theorem State.wrapFirst_of_not_due {s : State} {m : Nat} (h : s.wrapDue m = false) : s.wrapFirst m = s :=
  if_neg (by rw [h]; exact Bool.false_ne_true)

theorem State.hwSet_wrap_flag (s : State) (m : Nat) (g : Fld) :
    (s.hwSet (R.GPT_STATUS m) F.GPT_STATUS_WRAP 1).flag (R.GPT_CFG m) g = s.flag (R.GPT_CFG m) g :=
  State.flag_hwSet_reg _ _ _ _ (gptStatus_ne m m).1

theorem State.gptWrapped_oneshot {s : State} {m : Nat} (h : s.flag (R.GPT_CFG m) F.GPT_CFG_ONESHOT = true) :
    (s.gptWrapped m).flag (R.GPT_STATUS m) F.GPT_STATUS_WRAP = true ∧ (s.gptWrapped m).gptRuns m = false ∧
    ((s.gptWrapped m).gpt m).startVal = 0 ∧ (s.gptWrapped m).flag (R.GPT_CFG m) F.GPT_CFG_EN = false := by
  have hne : R.GPT_STATUS m ≠ R.GPT_CFG m := (gptCfg_ne m m).2.2
  rw [State.gptWrapped]
  dsimp only
  rw [s.hwSet_wrap_flag, if_pos h]
  refine ⟨?_, State.flag_setF_zero _ _ (by decide), ?_, ?_⟩
  · rw [State.flag_setF_field _ _ (by decide) (by decide) (by decide), State.flag_setF_reg _ _ _ _ hne, State.setGpt_flag_of]
    exact s.flag_hwSet_one _ (by decide) (by decide)
  · rw [State.setF_gpt_of, State.setF_gpt_of, State.gpt_setGpt]
  · rw [State.flag_setF_reg _ _ _ _ hne.symm, State.flag_setF_zero _ _ (by decide)]

theorem State.gptWrapped_reload {s : State} {m : Nat} (h : s.flag (R.GPT_CFG m) F.GPT_CFG_ONESHOT = false) :
    (s.gptWrapped m).flag (R.GPT_STATUS m) F.GPT_STATUS_WRAP = true ∧ ((s.gptWrapped m).gpt m).startVal = s.gptPre m R.GPT_RELOAD := by
  have hpre : (s.hwSet (R.GPT_STATUS m) F.GPT_STATUS_WRAP 1).gptPre m R.GPT_RELOAD = s.gptPre m R.GPT_RELOAD := by
    refine ((s.sameRegs_refl [R.GPT_STATUS m]).hwSet List.mem_cons_self _ _).gptPre ?_ ?_ ?_
    · exact fun hm => (gptStatus_ne m _).1 (List.mem_singleton.1 hm)
    · exact fun hm => (gptStatus_ne m _).2.1 (List.mem_singleton.1 hm)
    · exact fun hm => (gptStatus_ne m _).2.1 (List.mem_singleton.1 hm)
  rw [State.gptWrapped]
  dsimp only
  rw [s.hwSet_wrap_flag, h, if_neg Bool.false_ne_true, State.gptLoad_gpt, hpre]
  exact ⟨s.flag_hwSet_one _ (by decide) (by decide), rfl⟩

theorem exec_gptWrap {s : State} (m : Fin 16) (hl : s.live) : exec (.gptWrap m) s = .next (s.wrapFirst m).settle :=
  (State.act_on _ hl.1 : execGptWrap m s = _)

theorem State.wrapDue_of {s : State} {m : Nat} (hb : s.gptBase m = m) (hr : s.gptRuns m = true)
    (ht : (s.gpt m).startVal + 1 ≤ s.gptTicks m) : s.wrapDue m = true := by
  simp [State.wrapDue, hb, hr, ht]

theorem State.wrapFirst_spec {s : State} (m : Fin 16) (h : s.wrapDue m = true) :
    (s.wrapFirst m).flag (R.GPT_STATUS m) F.GPT_STATUS_WRAP = true ∧
    (s.flag (R.GPT_CFG m) F.GPT_CFG_ONESHOT = true → (s.wrapFirst m).gptRuns m = false ∧ ((s.wrapFirst m).gpt m).startVal = 0 ∧
      (s.wrapFirst m).flag (R.GPT_CFG m) F.GPT_CFG_EN = false) ∧
    (s.flag (R.GPT_CFG m) F.GPT_CFG_ONESHOT = false → ((s.wrapFirst m).gpt m).startVal = s.gptPre m R.GPT_RELOAD) := by
  have hcfg : ((s.gptWrapped m).strobe 4 m).flag (R.GPT_CFG m) F.GPT_CFG_EN = (s.gptWrapped m).flag (R.GPT_CFG m) F.GPT_CFG_EN :=
    (State.strobe_sameRegs _ 4 m).flag _ (gptCfg_not_mem_strobeRegs m) _
  have hruns : ((s.gptWrapped m).strobe 4 m).gptRuns m = (s.gptWrapped m).gptRuns m :=
    State.flag_congr (State.strobe_gptStatus _ 4 m m (by decide))
  rw [State.wrapFirst_of_due h, State.strobe_gpt, hcfg, hruns, State.flag_congr (State.strobe_gptStatus _ 4 m m (by decide))]
  cases ho : s.flag (R.GPT_CFG m) F.GPT_CFG_ONESHOT with
  | true =>
    obtain ⟨hwrap, hrest⟩ := State.gptWrapped_oneshot ho
    exact ⟨hwrap, fun _ => hrest, fun h => absurd h.symm Bool.false_ne_true⟩
  | false =>
    obtain ⟨hwrap, hrest⟩ := State.gptWrapped_reload ho
    exact ⟨hwrap, fun h => absurd h Bool.false_ne_true, fun _ => hrest⟩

- - - - - - -

TO DO: Retype all of the material. Each line must match exactly.

ANSWER BELOW:
theorem State.wrapFirst_of_not_due {s : State} {m : Nat} (h : s.wrapDue m = false) : s.wrapFirst m = s :=
  if_neg (by rw [h]; exact Bool.false_ne_true)

theorem State.hwSet_wrap_flag (s : State) (m : Nat) (g : Fld) :
    (s.hwSet (R.GPT_STATUS m) F.GPT_STATUS_WRAP 1).flag (R.GPT_CFG m) g = s.flag (R.GPT_CFG m) g :=
  State.flag_hwSet_reg _ _ _ _ (gptStatus_ne m m).1

theorem State.gptWrapped_oneshot {s : State} {m : Nat} (h : s.flag (R.GPT_CFG m) F.GPT_CFG_ONESHOT = true) :
    (s.gptWrapped m).flag (R.GPT_STATUS m) F.GPT_STATUS_WRAP = true ∧ (s.gptWrapped m).gptRuns m = false ∧
    ((s.gptWrapped m).gpt m).startVal = 0 ∧ (s.gptWrapped m).flag (R.GPT_CFG m) F.GPT_CFG_EN = false := by
  have hne : R.GPT_STATUS m ≠ R.GPT_CFG m := (gptCfg_ne m m).2.2
  rw [State.gptWrapped]
  dsimp only
  rw [s.hwSet_wrap_flag, if_pos h]
  refine ⟨?_, State.flag_setF_zero _ _ (by decide), ?_, ?_⟩
  · rw [State.flag_setF_field _ _ (by decide) (by decide) (by decide), State.flag_setF_reg _ _ _ _ hne, State.setGpt_flag_of]
    exact s.flag_hwSet_one _ (by decide) (by decide)
  · rw [State.setF_gpt_of, State.setF_gpt_of, State.gpt_setGpt]
  · rw [State.flag_setF_reg _ _ _ _ hne.symm, State.flag_setF_zero _ _ (by decide)]

theorem State.gptWrapped_reload {s : State} {m : Nat} (h : s.flag (R.GPT_CFG m) F.GPT_CFG_ONESHOT = false) :
    (s.gptWrapped m).flag (R.GPT_STATUS m) F.GPT_STATUS_WRAP = true ∧ ((s.gptWrapped m).gpt m).startVal = s.gptPre m R.GPT_RELOAD := by
  have hpre : (s.hwSet (R.GPT_STATUS m) F.GPT_STATUS_WRAP 1).gptPre m R.GPT_RELOAD = s.gptPre m R.GPT_RELOAD := by
    refine ((s.sameRegs_refl [R.GPT_STATUS m]).hwSet List.mem_cons_self _ _).gptPre ?_ ?_ ?_
    · exact fun hm => (gptStatus_ne m _).1 (List.mem_singleton.1 hm)
    · exact fun hm => (gptStatus_ne m _).2.1 (List.mem_singleton.1 hm)
    · exact fun hm => (gptStatus_ne m _).2.1 (List.mem_singleton.1 hm)
  rw [State.gptWrapped]
  dsimp only
  rw [s.hwSet_wrap_flag, h, if_neg Bool.false_ne_true, State.gptLoad_gpt, hpre]
  exact ⟨s.flag_hwSet_one _ (by decide) (by decide), rfl⟩

theorem exec_gptWrap {s : State} (m : Fin 16) (hl : s.live) : exec (.gptWrap m) s = .next (s.wrapFirst m).settle :=
  (State.act_on _ hl.1 : execGptWrap m s = _)

theorem State.wrapDue_of {s : State} {m : Nat} (hb : s.gptBase m = m) (hr : s.gptRuns m = true)
    (ht : (s.gpt m).startVal + 1 ≤ s.gptTicks m) : s.wrapDue m = true := by
  simp [State.wrapDue, hb, hr, ht]

theorem State.wrapFirst_spec {s : State} (m : Fin 16) (h : s.wrapDue m = true) :
    (s.wrapFirst m).flag (R.GPT_STATUS m) F.GPT_STATUS_WRAP = true ∧
    (s.flag (R.GPT_CFG m) F.GPT_CFG_ONESHOT = true → (s.wrapFirst m).gptRuns m = false ∧ ((s.wrapFirst m).gpt m).startVal = 0 ∧
      (s.wrapFirst m).flag (R.GPT_CFG m) F.GPT_CFG_EN = false) ∧
    (s.flag (R.GPT_CFG m) F.GPT_CFG_ONESHOT = false → ((s.wrapFirst m).gpt m).startVal = s.gptPre m R.GPT_RELOAD) := by
  have hcfg : ((s.gptWrapped m).strobe 4 m).flag (R.GPT_CFG m) F.GPT_CFG_EN = (s.gptWrapped m).flag (R.GPT_CFG m) F.GPT_CFG_EN :=
    (State.strobe_sameRegs _ 4 m).flag _ (gptCfg_not_mem_strobeRegs m) _
  have hruns : ((s.gptWrapped m).strobe 4 m).gptRuns m = (s.gptWrapped m).gptRuns m :=
    State.flag_congr (State.strobe_gptStatus _ 4 m m (by decide))
  rw [State.wrapFirst_of_due h, State.strobe_gpt, hcfg, hruns, State.flag_congr (State.strobe_gptStatus _ 4 m m (by decide))]
  cases ho : s.flag (R.GPT_CFG m) F.GPT_CFG_ONESHOT with
  | true =>
    obtain ⟨hwrap, hrest⟩ := State.gptWrapped_oneshot ho
    exact ⟨hwrap, fun _ => hrest, fun h => absurd h.symm Bool.false_ne_true⟩
  | false =>
    obtain ⟨hwrap, hrest⟩ := State.gptWrapped_reload ho
    exact ⟨hwrap, fun h => absurd h Bool.false_ne_true, fun _ => hrest⟩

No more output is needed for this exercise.